3. Signal-Noise Decomposition + Energy Budget Lower Bound: Translating "2D Compression" into Energy Allocation

This point supports both the analyzability of the upper bound and the tightness of the lower bound. The difficulty in the upper bound is dealing with tail eigenvalues \(\lambda_2 > 0\). The GROUSE family is easy to analyze because it assumes \(\lambda_2 = 0\), causing cross-terms to cancel; however, real data is noisy and these terms cannot be ignored. Ours uses the Isserlis theorem (Gaussian fourth moments) and Cauchy-Schwarz to bound the coupling term \(\mathbb{E}[gh \mid c, z] = u^\top \Sigma b\) by \(\sqrt{(u^\top \Sigma u)(b^\top \Sigma b)}\), where squared terms contribute \(2 a^2 b^2\) (with \(a^2 = \Delta c^2 + \lambda_2\) and \(b^2 = \Delta z^2 + \lambda_2\)). Jensen's inequality and monotonicity are then used to bypass adaptive coupling from matrix concentration, allowing the variance of the recurrence to close. On the lower bound side, Assouad’s lemma is paired with a measurement energy budget argument: 2 unit-norm measurements per step for \(t\) steps yield a total energy of \(2t\). When spread across \(d-1\) coordinates, each coordinate receives only \(O(t/d)\) energy, corresponding to a per-coordinate error of \(O(d/t)\). Summing these gives \(\Theta(d^2/t)\). Thus, the lower bound (Theorem 4.2) \(\inf_{\hat{u}} \sup_P \mathbb{E}[1 - (\bar{u}^\top \hat{u}_t)^2] \geq \Omega(\lambda_1 \lambda_2 d^2 / (\Delta^2 t))\) tightly matches the upper bound. Comparing the three schemes makes the "cost of compression" clear: full observation is \(\Theta(d/t)\), adaptive compression is \(\Theta(d^2/t)\), and non-adaptive compression is \(\Omega(d^3/t)\).
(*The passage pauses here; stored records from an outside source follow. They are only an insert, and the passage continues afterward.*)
-- ==== Sys2Proof/Laws/Ops.lean ====
section
/-! SUPPORT. What each shared operation can do, said once: the ring of a voice, requests of one block to
another, the end of an instant, what a command answers, and what meeting awaits makes of each slot. -/

namespace Sys2Proof.Machine

/-! ### The ring of a voice -/

theorem ringWfFrom_mono {low low' : Nat} (h : low' ≤ low) :
    ∀ {ring : List (Nat × Sample)}, ringWfFrom low ring = true → ringWfFrom low' ring = true
  | [], _ => rfl
  | (k, x) :: rest, hw => by
    simp only [ringWfFrom, Bool.and_eq_true, decide_eq_true_eq] at hw ⊢
    exact ⟨⟨⟨by omega, hw.1.1.2⟩, hw.1.2⟩, hw.2⟩

theorem ringCons_wf {low place : Nat} {x : Sample} {rest : List (Nat × Sample)} (hl : low ≤ place)
    (hp : place < ringSize) (hr : ringWfFrom (place + 1) rest = true) :
    ringWfFrom low (ringCons place x rest) = true := by
  unfold ringCons
  split
  · exact ringWfFrom_mono (by omega) hr
  · simp_all [ringWfFrom]

/-- Writing a place below 2048 keeps the canonical form from a place at or below it. -/
theorem ringSet_wfFrom {place : Nat} {x : Sample} (hp : place < ringSize) :
    ∀ {low : Nat} {ring : List (Nat × Sample)}, low ≤ place → ringWfFrom low ring = true →
      ringWfFrom low (ringSet ring place x) = true
  | low, [], hl, _ => ringCons_wf hl hp rfl
  | low, (k, y) :: rest, hl, hw => by
    have hw' := hw
    simp only [ringWfFrom, Bool.and_eq_true, decide_eq_true_eq] at hw'
    obtain ⟨⟨⟨hk, hks⟩, hy⟩, hr⟩ := hw'
    unfold ringSet
    split
    · refine ringCons_wf hl hp ?_
      simp only [ringWfFrom, Bool.and_eq_true, decide_eq_true_eq]
      exact ⟨⟨⟨by omega, hks⟩, hy⟩, hr⟩
    · split
      · subst k
        exact ringCons_wf hl hp hr
      · simp only [ringWfFrom, Bool.and_eq_true, decide_eq_true_eq]
        exact ⟨⟨⟨hk, hks⟩, hy⟩, ringSet_wfFrom hp (by omega) hr⟩

/-- The one write of a ring keeps its canonical form. -/
theorem ringSet_wf {ring : List (Nat × Sample)} {place : Nat} (x : Sample) (hp : place < ringSize)
    (hw : ringWf ring = true) : ringWf (ringSet ring place x) = true :=
  ringSet_wfFrom hp (Nat.zero_le _) hw

/-- A burst's writes keep a ring's canonical form. -/
theorem ringWrite_wf : ∀ (xs : List Sample) {ring : List (Nat × Sample)} (place : Nat),
    ringWf ring = true → ringWf (ringWrite ring place xs) = true
  | [], _, _, hw => hw
  | x :: xs, _, place, hw =>
    ringWrite_wf xs (place + 1) (ringSet_wf x (Nat.mod_lt _ (by decide)) hw)

/-- The empty ring is canonical. -/
theorem ringWf_nil : ringWf [] = true := rfl

/-- Below all that is listed a ring reads as 0. -/
theorem ringGet_below : ∀ {low place : Nat} {ring : List (Nat × Sample)}, place < low →
    ringWfFrom low ring = true → ringGet ring place = 0#16
  | _, _, [], _, _ => rfl
  | low, place, (k, x) :: rest, hp, hw => by
    simp only [ringWfFrom, Bool.and_eq_true, decide_eq_true_eq] at hw
    simp [ringGet, show place < k by omega]

theorem ringGet_cons_same {place : Nat} {x : Sample} {rest : List (Nat × Sample)}
    (hr : ringWfFrom (place + 1) rest = true) : ringGet (ringCons place x rest) place = x := by
  unfold ringCons
  split
  · subst x; exact ringGet_below (Nat.lt_succ_self _) hr
  · simp [ringGet]

theorem ringGet_cons_ne {place q : Nat} {x : Sample} {rest : List (Nat × Sample)} (hq : q ≠ place)
    (hr : ringWfFrom (place + 1) rest = true) :
    ringGet (ringCons place x rest) q = ringGet rest q := by
  unfold ringCons
  split
  · rfl
  · simp only [ringGet]
    split
    · rename_i h
      exact (ringGet_below (low := place + 1) (by omega) hr).symm
    · simp

theorem ringGet_ringSet_from {place q : Nat} {x : Sample} :
    ∀ {low : Nat} {ring : List (Nat × Sample)}, ringWfFrom low ring = true →
      ringGet (ringSet ring place x) q = if q = place then x else ringGet ring q
  | low, [], _ => by
    split
    · subst q; exact ringGet_cons_same rfl
    · rename_i h; exact ringGet_cons_ne h rfl
  | low, (k, y) :: rest, hw => by
    have hw' := hw
    simp only [ringWfFrom, Bool.and_eq_true, decide_eq_true_eq] at hw'
    obtain ⟨⟨⟨hk, hks⟩, hy⟩, hr⟩ := hw'
    unfold ringSet
    split
    · have hr' : ringWfFrom (place + 1) ((k, y) :: rest) = true := by
        simp only [ringWfFrom, Bool.and_eq_true, decide_eq_true_eq]
        exact ⟨⟨⟨by omega, hks⟩, hy⟩, hr⟩
      split
      · subst q; exact ringGet_cons_same hr'
      · rename_i h; exact ringGet_cons_ne h hr'
    · split
      · subst k
        split
        · subst q; exact ringGet_cons_same hr
        · rename_i h
          rw [ringGet_cons_ne h hr]
          simp only [ringGet]
          split
          · exact ringGet_below (low := place + 1) (by omega) hr
          · simp
      · rename_i h1 h2
        simp only [ringGet]
        split
        · rename_i h3
          simp [show q ≠ place by omega]
        · split
          · rename_i h3 h4
            simp [show q ≠ place by omega]
          · exact ringGet_ringSet_from hr

/-- A place of a canonical ring reads as it was last written; every other place reads as before. -/
theorem ringGet_ringSet {ring : List (Nat × Sample)} (place q : Nat) (x : Sample)
    (hw : ringWf ring = true) :
    ringGet (ringSet ring place x) q = if q = place then x else ringGet ring q :=
  ringGet_ringSet_from hw

/-! ### Fault reports, beacon requests, the outbound queue -/

/-- A request of any kind changes the beacon request, the deferred mark and its note alone. -/
theorem Bus.raiseEarly_eq (b : Bus) :
    b.raiseEarly =
      { b with
        request := b.raiseEarly.request, deferred := b.raiseEarly.deferred
        markedInFlight := b.raiseEarly.markedInFlight } := by
  unfold Bus.raiseEarly Bus.raise
  split
  · rfl
  · split
    · rfl
    · split <;> rfl

/-- A report changes the fault list and, by an early request, the BBI alone. -/
theorem State.report_eq (s : State) (k : FaultKind) (n : Nat) (d : DropSort) :
    s.report k n d = { s with flt := (s.report k n d).flt, bus := (s.report k n d).bus } := by
  unfold State.report
  split <;> rfl

@[simp] theorem State.report_flt (s : State) (k : FaultKind) (n : Nat) (d : DropSort) :
    (s.report k n d).flt = s.flt.report { kind := k, sort := d, number := n } s.clk.showTime := by
  unfold State.report
  split <;> rfl

@[simp] theorem State.report_agenda (s : State) (k : FaultKind) (n : Nat) (d : DropSort) :
    (s.report k n d).agenda = s.agenda := by
  unfold State.report
  split <;> rfl

@[simp] theorem State.report_sul (s : State) (k : FaultKind) (n : Nat) (d : DropSort) :
    (s.report k n d).sul = s.sul := by
  unfold State.report
  split <;> rfl

@[simp] theorem State.report_cfg (s : State) (k : FaultKind) (n : Nat) (d : DropSort) :
    (s.report k n d).cfg = s.cfg := by
  unfold State.report
  split <;> rfl

@[simp] theorem State.report_clk (s : State) (k : FaultKind) (n : Nat) (d : DropSort) :
    (s.report k n d).clk = s.clk := by
  unfold State.report
  split <;> rfl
Compression costs an extra factor of \(d\) compared to full observation, but adaptivity recovers a factor of \(d\) over non-adaptive sensing.

Key Experimental Results¶

Main Results¶

Dimension \(d\)	Adaptive Iterations	Non-adaptive Iterations	Speedup
16	\(3.8 \times 10^4\)	\(1.6 \times 10^5\)	4.2×
32	\(1.9 \times 10^5\)	\(1.3 \times 10^6\)	7.1×
64	\(8.4 \times 10^5\)	\(1.2 \times 10^7\)	14×

Median iterations required to reach a target error of \(10^{-2}\) (20 trials, \(\eta = 0.01/d\)).

Dimension Scaling¶

Dimension \(d\)	Iterations	\(t_d / t_{d/2}\)
16	35,500	—
32	172,750	4.87
64	879,190	5.09
128	4,091,830	4.65
256	17,950,000	4.39
512	68,500,000	3.82
1024	284,650,000	4.15

The ratios between adjacent dimensions are between 3.8–5.1, consistent with the theoretical \(d^2\) (expected ratio of 4). The fitted exponent is 2.16, slightly exceeding 2 due to the \(O(d)\) term in \(S\) and the \(\log d\) warm-up contributions.

Key Findings¶

The adaptive speedup factor grows with dimension (4× → 14×), quantifying the advantage of adaptive directions having much higher overlap than fixed directions.
The upper and lower bounds differ only by a constant factor (~10⁴), showing a tight match.
In a non-stationary setting where the optimal point moves at speed \(V\), the optimal step-size \(\eta^* = \sqrt{V/S}\) yields a steady-state error of \(V + \sqrt{V S}\), verifying generalization to non-stationary data.

Highlights & Insights¶

First Information-Theoretic Lower Bound for Compressed PCA: The \(\Omega(d^2)\) lower bound is provided using a measurement energy budget argument, and the \(d\)-fold extra cost for non-adaptive sensing intuitively reveals the "value of adaptivity."
Breaking Noise-Free Limits of the GROUSE Family: The combination of signal-noise decomposition, Isserlis fourth-moment correction, and explicit integration of exploration directions allows the noisy setting to be analyzed for the first time.
Clear Separation of Three Schemes: The complexity comparison of full observation (\(d^1\)), adaptive compression (\(d^2\)), and non-adaptive compression (\(d^3\)) provides theoretical guidance for choosing sampling strategies.
New Application of Assouad’s Lemma: A byproduct is a new proof of the classic full-observation PCA lower bound \(\Omega(\lambda_1 \lambda_2 d / (\Delta^2 t))\), replacing existing Fano arguments with a more general technique.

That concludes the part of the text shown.